§ **Supplied data**:
◆ ◆ ◆ ◆ ◆ ◆ ◆

-- ==== Sys2Proof/Machine/Datapath.lean ====
section
/-! DEFINITION. The functional units of 40_datapath_units.md: initializer, round lanes, block processor, tail mixer,
finalizer, digest combination. All are pure and total (R112); addition, subtraction and multiplication of words are
`+32`, `-32`, `*32` (00_scope.md R11, R91). -/

namespace Sys2Proof.Machine

open Sys2Proof.Config

/-- `rotl32(a, r)` for `0 < r < 32` (R11, R92). -/
def rotl32 (a : Word) (r : Nat) : Word := (a <<< r) ||| (a >>> (32 - r))

/-- `Init(seed)` (R93). -/
def init (seed : Word) : Lanes := ⟨seed + P1 + P2, seed + P2, seed, seed - P1⟩

/-- `Round(v, x)` (R94). -/
def laneRound (v x : Word) : Word := rotl32 (v + x * P2) 13 * P1

/-- `BlockStep`: lane `i` takes the `i`-th word of the block, and no other lane's accumulator (R95, R96, R97). -/
def blockStep (v : Lanes) (b : List Byte) : Lanes :=
  ⟨laneRound v.v1 (le32At b 0), laneRound v.v2 (le32At b 4), laneRound v.v3 (le32At b 8), laneRound v.v4 (le32At b 12)⟩

/-- The loop of `Blocks`: the accumulators, the bytes still unconsumed and the offset `p` of the first of them. The test
is made once per 16-byte group (R98, conflict C4). `fuel` bounds the iterations. -/
def blocksLoop : Nat → Lanes → List Byte → Nat → Lanes × Nat
  | 0, v, _, p => (v, p)
  | fuel + 1, v, bs, p =>
    if block ≤ bs.length then blocksLoop fuel (blockStep v (bs.take block)) (bs.drop block) (p + block)
    else (v, p)

/-- `Blocks(v, S[a..e])` on the bytes of the range: the accumulators and `p - a` (R98). -/
def blocks (v : Lanes) (bs : List Byte) : Lanes × Nat := blocksLoop bs.length v bs 0

/-- `TailWord(h, w)` (R101). -/
def tailWord (h w : Word) : Word := rotl32 (h + w * P3) 17 * P4

/-- `TailByte(h, b)` (R102). -/
def tailByte (h : Word) (b : Byte) : Word := rotl32 (h + byteWord b * P5) 11 * P1

/-- The word loop of `Tail`: complete 4-byte groups, left to right, and the bytes that are left (R103). -/
def tailWords : Word → List Byte → Word × List Byte
  | h, b0 :: b1 :: b2 :: b3 :: bs => tailWords (tailWord h (le32 b0 b1 b2 b3)) bs
  | h, bs => (h, bs)

/-- `Tail(h, S[a..e])`: "all full groups first, then single bytes" (R103). -/
def tail (h : Word) (bs : List Byte) : Word :=
  (tailWords h bs).2.foldl tailByte (tailWords h bs).1

/-- `Fmix(h)` (R105). -/
def fmix (h0 : Word) : Word :=
  let h1 := h0 ^^^ (h0 >>> 15)
  let h2 := h1 * P2
  let h3 := h2 ^^^ (h2 >>> 13)
  let h4 := h3 * P3
  h4 ^^^ (h4 >>> 16)

/-- `Merge(v1, v2, v3, v4)` (R107). -/
def merge (v : Lanes) : Word := rotl32 v.v1 1 + rotl32 v.v2 7 + rotl32 v.v3 12 + rotl32 v.v4 18

/-- The start value of `Combine`: `seed +32 P5` for a short input (R108), else `Merge` (R107, R110). -/
def startValue (seed : Word) (v : Lanes) (n : Nat) : Word := if shortInput n then seed + P5 else merge v

/-- `Combine(seed, v, n, S[a..e])`: start value, length fold, tail, finalizer, in this order (R110). -/
def combine (seed : Word) (v : Lanes) (n : Nat) (bs : List Byte) : Word :=
  fmix (tail (startValue seed v n + lenWord n) bs)

/-- `Hash32(seed, B)`, the whole algorithm (R113). -/
def hash32 (seed : Word) (bs : List Byte) : Word :=
  let r := blocks (init seed) bs
  combine seed r.1 bs.length (bs.drop r.2)

end Sys2Proof.Machine
end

◆ ◆ ◆ ◆ ◆ ◆ ◆

§ **Aim of the exercise**:
Where a line above contains the string "groups", copy that line.

§ **Written reply**:
/-- The word loop of `Tail`: complete 4-byte groups, left to right, and the bytes that are left (R103). -/
/-- `Tail(h, S[a..e])`: "all full groups first, then single bytes" (R103). -/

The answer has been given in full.